Did none of these prosecutors go to law school? Did Jack Smith, the federal prosecutor chasing Trump, not learn from his 9-0 Supreme Court censure in McDonnell v. US (2016)? Now, he seeks a “gag” order against Trump, Biden’s top political opponent, silencing him. Does that sound fair?
Where does one begin? Perhaps with granite caselaw, precedents from our past – and the First Amendment, crafted at the Republic’s birth to protect you, me, and – yes – Mr. Trump.
The First Amendment – let us be blunt – creates an overwhelming presumption in favor of free and unrestricted speech. That is why countless cases declare government restrictions on speech, or “prior restraint” – unconstitutional.
“Prior restraint” – the blocking of criticism before heard – for a political purpose, like nobbling an opponent – would be far, far worse, obviously unconstitutional.
Famously, early last century – mid-WWI – speech critical of government was restricted, when fear ran high about adversaries in our midst, sedition, and belligerent antiwar views.
In Schenk v. US (1919), the High Court shaped a “clear and present danger” test, suggesting speech could be restricted if specific acts of violence were pushed. The test did not survive.
Even before that, a brilliant jurist named Learned Hand – what a great legal name, eh? – ruled in Masses Publishing v. Patten (1917), that “if one stops short of urging” the law be violently violated, “one should not be held to have attempted to cause its violation.”
He was ahead of the curve. In 1969, the High Court returned to defending free speech, overruling the WWI-era restrictions in Brandenburg v. Ohio. Even a liberal, activist Court could not stomach government restrictions on speech, except under the most extreme circumstances.
In that case, a liberal bench was asked to decide if a KKK rally could be gagged – using a state law against advocating “crime, sabotage, violence, or unlawful methods of terrorism as a means of accomplishing industrial or political reform,” or for assembling for “criminal syndicalism,” that is, revolutionary strikes or uprisings.
Did such rough speech warrant “prior restraint,” trumping First Amendment rights? Obviously, those speakers were not running for president, which would be even worse, but free speech won.
The entire Court ruled against prior restraint – and in favor of the KKK’s right to organize, speak, profoundly offend, inflame, and distress, because that is a First Amendment right.

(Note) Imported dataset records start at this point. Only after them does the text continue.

-- ==== Sys2Proof/Machine/Purse.lean ====
section
/-!
DEFINITION. The Purse at work, and the ends of flash operations: grants and withdrawals of requests, and what follows a program or an erase (R426 to R430, R471, R472, R526).
-/
namespace Sys2Proof.Machine

/-! ### Grants (R427, R428) -/

/-- The operation of a granted request begins (R20, R250, R325, R368, R376, R420, R427, R471). -/
def purseBegin (r : PurseReq) (s : State) : State :=
  match r.src with
  | 2 => modStall (Fin.ofNat 16 r.who) (fun k => { k with wakeGrant := some s.mono }) s
  | 3 => { s with field := { s.field with granted := r.tokens } }
  | 4 =>
    if r.who < 4 then modPort r.who (fun p => { p with started := true }) s
    else modRed (fun d => { d with lanes := vmod d.lanes (r.who - 4) (fun l => { l with granted := true }) }) s
  | 5 => modNvs (fun n => { n with job := n.job.map (fun j => { j with granted := true, started := s.mono }) }) s
  | 6 =>
    wdgSuspend (modNvs (fun n => { n with
      job := n.job.map (fun j => { j with granted := true, started := s.mono }), eraseFrom := some s.mono }) s)
  | 7 => { s with dma := { s.dma with burstOn := true } }
  | _ => s

/-- A request granted: its tokens are held, the grant is counted, and its operation begins (R428, R430). -/
def purseGive (r : PurseReq) (s : State) : State :=
  purseBegin r (modPurse (fun p => { p with
    use := vmod p.use r.src (fun u => u + r.tokens), waiting := p.waiting.filter (fun x => x != r)
    grants := (p.grants + 1) % 2 ^ 64, maxwait := max p.maxwait (satTo 32 ((s.mono - r.made) / 1000)) }) s)

/-- PURSE_GRANT: the head request is granted when FREE covers its tokens, 0.15 us after it was made at the earliest (R428, R429). -/
def execPurseGrant (s : State) : Out :=
  match purseHead s.purse.waiting with
  | none => ok s
  | some r =>
    if s.purse.refusing || purseFree s.purse < r.tokens then ok s
    else ok (purseGive r (untilMono (r.made + 150) s))

/-! ### Withdrawals (R427, R428, R526) -/

/-- The timeout of a request in ns (R427). -/
def purseTimeout (src : Nat) : Nat :=
  match src with
  | 2 => 10000000
  | 3 => 100000000
  | 4 => 100000000
  | 5 => 200000000
  | 6 => 2000000000
  | _ => 10000000

/-- A flash operation that the Purse refused: it and those of its user that follow it are given up, and its user fails with NOGRANT (R427, R471, R519). -/
def flashRefused (s : State) : State :=
  match s.nvs.job with
  | none => s
  | some j =>
    let q := dropFollowing j.user (modNvs (fun n => { n with job := none }) s)
    flashKick (match j.user with
      | .record _ _ _ | .compactErase _ | .bankHeader => nvsRefused j.user q
      | .recorder _ | .recorderErase => recorderRefused q
      | .image c => if c.opcode = 0x1A then changeFail 0xE0 q else finish c 0xE0 0 0 q
      | _ => q)

/-- What a withdrawn request leaves (R427). -/
def purseLost (r : PurseReq) (s : State) : State :=
  match r.src with
  | 2 => wakeRefused (Fin.ofNat 16 r.who) s
  | 3 => raise { s with field := { s.field with nogrant := true } } 0x0504 2
  | 4 => if r.who < 4 then modPort r.who (fun p => { p with nogrant := true }) s else s
  | 5 => flashRefused s
  | 6 => flashRefused s
  | 7 => { s with dma := { s.dma with burstFail := true } }
  | _ => s

/-- A request withdrawn: counted in PRS.FAILS, and PURSE_NOGRANT raised (R428, R430, R435). -/
def purseWithdraw (r : PurseReq) (s : State) : State :=
  let c := satStep 32 s.purse.fails
  let q := modPurse (fun p => { p with waiting := p.waiting.filter (fun x => x != r), fails := c.1 })
    { s with errs := { s.errs with purse := true } }
  purseLost r (raise (counterFull 0x1028 c.2 q) 0x0804 1 (field 0 r.src) (field 0 r.tokens))

/-- PURSE_TIMEOUT: the request whose timeout comes first is withdrawn at it, and from Tpf on every request at once (R427, R428, R526). -/
def execPurseTimeout (s : State) : Out :=
  match minBy (fun (r : PurseReq) => r.made + purseTimeout r.src) s.purse.waiting with
  | none => ok s
  | some r =>
    if s.purse.refusing then ok (purseWithdraw r s)
    else ok (purseWithdraw r (untilMono (r.made + purseTimeout r.src) s))

/-! ### Ends of flash operations (R471, R472) -/

/-- The last program of an image has ended (R173, R504, R510 to R512). -/
def imageWritten (c : Cmd) (good : Bool) (s : State) : State :=
  if c.opcode = 0x1A then changeWritten good s
  else if !good then finish c 0x85 0 0 s
  else
    match c.opcode with
    | 0x18 => projectWritten c s
    | 0x19 => packageWritten c s
    | 0x68 => firmwareWritten c s
    | 0x70 => storeWritten c s
    | _ => s

/-- What follows the last program of a user (R455, R476, R483, R489). -/
def programEnded (j : FlashJob) (good : Bool) (s : State) : State :=
  match j.user with
  | .record _ _ _ => recordStep good s
  | .bankHeader => compactDone good s
  | .recorder n => recorderStep n good s
  | .refresh n margin => refreshStep n margin j.op good s
  | .image c => imageWritten c good s
  | _ => s

/-- A program is in progress: it holds its grant, or, after Tpf, works with the tokens of the save (R427, R457). -/
def programRuns (s : State) (j : FlashJob) : Bool :=
  j.granted || (s.power.loss.isSome && !s.purse.waiting.any (fun r => r.src == 5))

/-- FLASH_PROGRAM_DONE: a program and its read-back end, with the read-back equal or not (R471). -/
def execFlashProgramDone (ok_ : Bool) (s : State) : Out :=
  match s.nvs.job with
  | none => ok s
  | some j =>
    match j.op with
    | .erase _ => ok s
    | .program off bs =>
      if !programRuns s j then ok s
      else
        let q := programBytes ok_ off bs (modNvs (fun n => { n with job := none }) s)
        let q := if j.granted then purseReturn 5 2 q else q
        if ok_ && sameFollows j.user q then ok (flashKick q)
        else ok (flashKick (programEnded j ok_ (if ok_ then q else dropFollowing j.user q)))

/-- What follows an erase of a user (R456, R483, R489, R493). -/
def eraseEnded (n : Nat) (j : FlashJob) (s : State) : State :=
  match j.user with
  | .compactErase _ => compactErased n s
  | .refresh k margin => refreshStep k margin j.op true s
  | .saveErase area =>
    if sameFollows j.user s then dirtySave area s
    else modNvs (fun v => { v with saves := vset v.saves area none, saveDirty := vset v.saveDirty area false }) s
  | _ => s

/-- An operation of a refresh. -/
def refreshes (u : FlashUser) : Bool :=
  match u with
  | .refresh _ _ => true
  | _ => false

/-- FLASH_ERASE_DONE: the sector reads 16#FF, the watchdog counts again, and the tokens are returned (R420, R471, R472). -/
def execFlashEraseDone (s : State) : Out :=
  match s.nvs.job with
  | none => ok s
  | some j =>
    match j.op with
    | .program _ _ => ok s
    | .erase n =>
      if !j.granted then ok s
      else
        let q := if j.user == .recorderErase then ringErased n s else s
        let q := if refreshes j.user then q else forgetRefresh n 1 q
        let q := modNvs (fun v => { v with job := none, eraseFrom := none }) (eraseSector n q)
        ok (flashKick (eraseEnded n j (purseReturn 6 6 (wdgResume q))))

end Sys2Proof.Machine
end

The Court set forth a two-pronged test, saying speech can only be blocked if the specific speech is “directed at inciting or producing imminent lawless action,” and is likely to “produce” it.
Speech cannot be forbidden, preempted, blocked, restrained, fenced, or restricted if the government presumes things for politics, ignores whether a criminal act is being advocated, ignores imminence, intent, and whether the speech would actually incite criminality.
Now, add federal laws against interfering with elections, such as 18 USC 595, and state laws forbidding election interference, such as Georgia’s Criminal Code 21-2-567, which bars actions by “any person who … acts in any … manner to intimidate any other person, to … refrain from voting at any primary or election, or to vote or refrain from voting for or against any particular candidate … or refrain from placing his or her name upon a register of electors.”
We should all be scratching our heads. Why? Because the prosecutor has now ignored all this history, and unapologetically sought “prior restraint” – a “gag order” –against the leading Republican presidential candidate. Is this America?
On what basis, after indicting an opponent on charges that eviscerate traditional understandings of First and Fourth Amendment rights, criminalizing political speech and protection in our homes, and plainly interfering with the ongoing presidential election, can they now gag him?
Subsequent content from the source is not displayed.